[Start of section]

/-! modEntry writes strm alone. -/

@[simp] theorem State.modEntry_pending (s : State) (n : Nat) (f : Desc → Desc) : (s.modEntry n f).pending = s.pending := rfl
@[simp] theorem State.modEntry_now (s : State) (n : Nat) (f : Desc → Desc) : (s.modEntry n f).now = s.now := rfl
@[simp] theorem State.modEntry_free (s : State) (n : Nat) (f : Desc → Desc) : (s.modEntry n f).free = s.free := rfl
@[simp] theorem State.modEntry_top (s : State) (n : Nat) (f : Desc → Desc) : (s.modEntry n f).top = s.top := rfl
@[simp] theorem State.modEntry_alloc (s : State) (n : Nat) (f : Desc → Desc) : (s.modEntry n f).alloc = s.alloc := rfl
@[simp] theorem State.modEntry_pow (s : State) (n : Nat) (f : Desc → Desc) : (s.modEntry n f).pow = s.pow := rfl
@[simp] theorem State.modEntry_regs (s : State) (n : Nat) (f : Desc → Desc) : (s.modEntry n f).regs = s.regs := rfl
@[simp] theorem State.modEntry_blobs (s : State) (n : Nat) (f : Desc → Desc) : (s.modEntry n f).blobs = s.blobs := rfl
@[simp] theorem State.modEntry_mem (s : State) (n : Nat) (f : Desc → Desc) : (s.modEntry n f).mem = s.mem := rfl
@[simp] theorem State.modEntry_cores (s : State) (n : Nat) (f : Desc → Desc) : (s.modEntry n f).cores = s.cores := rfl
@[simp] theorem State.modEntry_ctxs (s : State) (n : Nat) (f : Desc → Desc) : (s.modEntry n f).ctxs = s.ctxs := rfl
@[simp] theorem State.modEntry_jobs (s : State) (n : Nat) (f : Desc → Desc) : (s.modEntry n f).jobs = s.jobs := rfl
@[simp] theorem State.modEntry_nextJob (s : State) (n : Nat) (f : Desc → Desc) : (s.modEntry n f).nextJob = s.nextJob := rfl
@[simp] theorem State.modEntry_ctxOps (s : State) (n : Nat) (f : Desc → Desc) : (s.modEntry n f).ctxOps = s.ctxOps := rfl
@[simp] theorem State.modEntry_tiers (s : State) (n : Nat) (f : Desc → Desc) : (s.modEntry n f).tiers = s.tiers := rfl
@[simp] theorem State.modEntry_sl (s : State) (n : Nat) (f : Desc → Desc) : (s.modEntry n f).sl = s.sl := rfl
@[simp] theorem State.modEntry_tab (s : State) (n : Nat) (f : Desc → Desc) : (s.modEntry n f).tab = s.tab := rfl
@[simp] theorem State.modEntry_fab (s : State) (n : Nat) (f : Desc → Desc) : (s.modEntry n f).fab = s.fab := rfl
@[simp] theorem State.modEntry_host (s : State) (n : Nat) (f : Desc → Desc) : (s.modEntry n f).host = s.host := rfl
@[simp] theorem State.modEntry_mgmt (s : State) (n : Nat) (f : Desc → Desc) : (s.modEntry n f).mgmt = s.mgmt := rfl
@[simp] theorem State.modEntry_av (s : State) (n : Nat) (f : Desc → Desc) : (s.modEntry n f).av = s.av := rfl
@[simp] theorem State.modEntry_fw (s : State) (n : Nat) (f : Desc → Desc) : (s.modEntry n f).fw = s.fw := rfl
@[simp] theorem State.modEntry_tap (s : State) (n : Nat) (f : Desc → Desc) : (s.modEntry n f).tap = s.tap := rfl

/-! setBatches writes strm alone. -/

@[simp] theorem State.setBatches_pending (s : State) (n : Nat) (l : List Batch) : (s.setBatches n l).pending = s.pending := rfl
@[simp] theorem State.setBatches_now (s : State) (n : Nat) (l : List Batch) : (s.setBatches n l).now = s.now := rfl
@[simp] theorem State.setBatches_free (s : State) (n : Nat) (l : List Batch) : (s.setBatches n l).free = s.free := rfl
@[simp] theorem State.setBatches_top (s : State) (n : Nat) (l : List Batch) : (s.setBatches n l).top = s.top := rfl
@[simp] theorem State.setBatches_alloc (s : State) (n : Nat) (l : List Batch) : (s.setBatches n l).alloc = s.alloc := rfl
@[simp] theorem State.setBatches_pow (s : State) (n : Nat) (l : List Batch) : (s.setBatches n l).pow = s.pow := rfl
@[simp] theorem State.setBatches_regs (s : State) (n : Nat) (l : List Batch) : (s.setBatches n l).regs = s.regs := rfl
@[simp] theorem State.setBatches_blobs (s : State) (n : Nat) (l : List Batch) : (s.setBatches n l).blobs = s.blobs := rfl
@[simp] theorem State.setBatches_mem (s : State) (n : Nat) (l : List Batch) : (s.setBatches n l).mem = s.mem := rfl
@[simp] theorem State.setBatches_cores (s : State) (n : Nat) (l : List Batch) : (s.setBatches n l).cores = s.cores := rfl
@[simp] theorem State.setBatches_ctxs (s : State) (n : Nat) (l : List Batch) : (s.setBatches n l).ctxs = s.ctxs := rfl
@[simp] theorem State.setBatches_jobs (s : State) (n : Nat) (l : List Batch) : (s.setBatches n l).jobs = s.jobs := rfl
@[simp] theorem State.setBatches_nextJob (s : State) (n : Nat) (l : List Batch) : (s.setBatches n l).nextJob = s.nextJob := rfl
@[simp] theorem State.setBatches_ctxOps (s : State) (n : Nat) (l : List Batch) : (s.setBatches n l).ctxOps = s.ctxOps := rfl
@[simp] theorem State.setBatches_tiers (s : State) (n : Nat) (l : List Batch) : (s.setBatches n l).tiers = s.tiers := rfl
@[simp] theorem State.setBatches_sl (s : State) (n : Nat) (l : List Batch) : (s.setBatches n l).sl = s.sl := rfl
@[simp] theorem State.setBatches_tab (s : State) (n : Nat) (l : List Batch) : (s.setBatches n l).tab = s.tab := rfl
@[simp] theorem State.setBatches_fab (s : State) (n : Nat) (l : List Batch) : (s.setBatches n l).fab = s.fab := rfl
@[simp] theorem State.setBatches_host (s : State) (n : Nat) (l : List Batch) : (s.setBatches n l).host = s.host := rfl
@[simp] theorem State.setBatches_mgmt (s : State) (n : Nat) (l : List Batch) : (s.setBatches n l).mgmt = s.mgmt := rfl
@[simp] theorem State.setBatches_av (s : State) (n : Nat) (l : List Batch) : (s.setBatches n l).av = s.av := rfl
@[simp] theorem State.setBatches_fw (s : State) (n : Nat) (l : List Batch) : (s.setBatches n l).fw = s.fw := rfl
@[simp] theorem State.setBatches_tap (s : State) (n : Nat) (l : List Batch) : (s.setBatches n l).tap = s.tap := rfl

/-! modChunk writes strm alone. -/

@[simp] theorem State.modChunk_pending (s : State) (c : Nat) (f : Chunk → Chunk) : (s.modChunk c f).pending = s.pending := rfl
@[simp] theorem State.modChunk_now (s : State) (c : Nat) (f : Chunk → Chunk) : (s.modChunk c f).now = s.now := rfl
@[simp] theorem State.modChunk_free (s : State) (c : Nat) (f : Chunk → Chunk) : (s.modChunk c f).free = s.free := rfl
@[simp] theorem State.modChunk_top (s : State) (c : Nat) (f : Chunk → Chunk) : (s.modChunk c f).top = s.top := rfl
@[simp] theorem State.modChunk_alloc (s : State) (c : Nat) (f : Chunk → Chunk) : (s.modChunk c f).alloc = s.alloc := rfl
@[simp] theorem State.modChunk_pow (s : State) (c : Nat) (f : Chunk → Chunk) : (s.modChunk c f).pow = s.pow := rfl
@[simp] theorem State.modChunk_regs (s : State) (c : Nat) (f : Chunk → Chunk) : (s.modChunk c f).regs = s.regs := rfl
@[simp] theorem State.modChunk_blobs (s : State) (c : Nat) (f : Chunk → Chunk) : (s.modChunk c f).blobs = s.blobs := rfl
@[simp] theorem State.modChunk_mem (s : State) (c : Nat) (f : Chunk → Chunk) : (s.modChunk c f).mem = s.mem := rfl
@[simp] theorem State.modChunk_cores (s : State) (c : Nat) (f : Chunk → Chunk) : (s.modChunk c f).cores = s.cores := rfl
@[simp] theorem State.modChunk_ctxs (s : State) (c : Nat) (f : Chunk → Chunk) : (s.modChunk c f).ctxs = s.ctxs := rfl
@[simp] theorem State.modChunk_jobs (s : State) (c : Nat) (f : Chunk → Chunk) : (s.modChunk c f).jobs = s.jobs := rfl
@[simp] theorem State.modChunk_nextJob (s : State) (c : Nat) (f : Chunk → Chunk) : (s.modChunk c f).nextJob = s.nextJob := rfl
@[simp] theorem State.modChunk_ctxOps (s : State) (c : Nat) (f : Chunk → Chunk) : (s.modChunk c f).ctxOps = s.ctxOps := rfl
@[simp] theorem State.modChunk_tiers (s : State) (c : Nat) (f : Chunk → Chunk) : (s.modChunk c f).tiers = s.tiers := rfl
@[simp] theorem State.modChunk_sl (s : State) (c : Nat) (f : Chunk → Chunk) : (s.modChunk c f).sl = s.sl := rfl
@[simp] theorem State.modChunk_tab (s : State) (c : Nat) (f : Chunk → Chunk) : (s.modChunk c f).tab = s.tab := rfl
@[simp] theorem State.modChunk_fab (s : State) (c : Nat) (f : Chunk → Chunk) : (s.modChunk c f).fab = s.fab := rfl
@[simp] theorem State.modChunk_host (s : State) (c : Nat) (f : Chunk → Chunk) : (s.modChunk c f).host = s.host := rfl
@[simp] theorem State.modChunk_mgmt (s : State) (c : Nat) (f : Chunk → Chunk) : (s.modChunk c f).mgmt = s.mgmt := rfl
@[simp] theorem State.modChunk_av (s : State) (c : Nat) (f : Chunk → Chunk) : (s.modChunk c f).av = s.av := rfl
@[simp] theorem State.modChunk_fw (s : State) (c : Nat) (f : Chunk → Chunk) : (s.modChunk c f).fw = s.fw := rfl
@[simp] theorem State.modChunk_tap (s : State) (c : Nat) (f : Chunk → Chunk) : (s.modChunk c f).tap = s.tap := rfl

[End of section]
[Start of section]

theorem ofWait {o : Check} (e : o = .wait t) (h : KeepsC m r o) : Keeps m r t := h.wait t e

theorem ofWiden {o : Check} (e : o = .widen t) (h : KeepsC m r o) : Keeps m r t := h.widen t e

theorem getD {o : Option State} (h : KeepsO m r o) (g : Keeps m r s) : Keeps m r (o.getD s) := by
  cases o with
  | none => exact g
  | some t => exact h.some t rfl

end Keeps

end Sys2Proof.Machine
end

[End of section]

• [WHAT THIS TASK INVOLVES]
Retype, in the same exact form, the lines of the material above from the line holding "modEntry writes strm alone. -/" through the line holding "n f).free = s.free := rfl".

• [RESPONSE AREA]
/-! modEntry writes strm alone. -/

@[simp] theorem State.modEntry_pending (s : State) (n : Nat) (f : Desc → Desc) : (s.modEntry n f).pending = s.pending := rfl
@[simp] theorem State.modEntry_now (s : State) (n : Nat) (f : Desc → Desc) : (s.modEntry n f).now = s.now := rfl
@[simp] theorem State.modEntry_free (s : State) (n : Nat) (f : Desc → Desc) : (s.modEntry n f).free = s.free := rfl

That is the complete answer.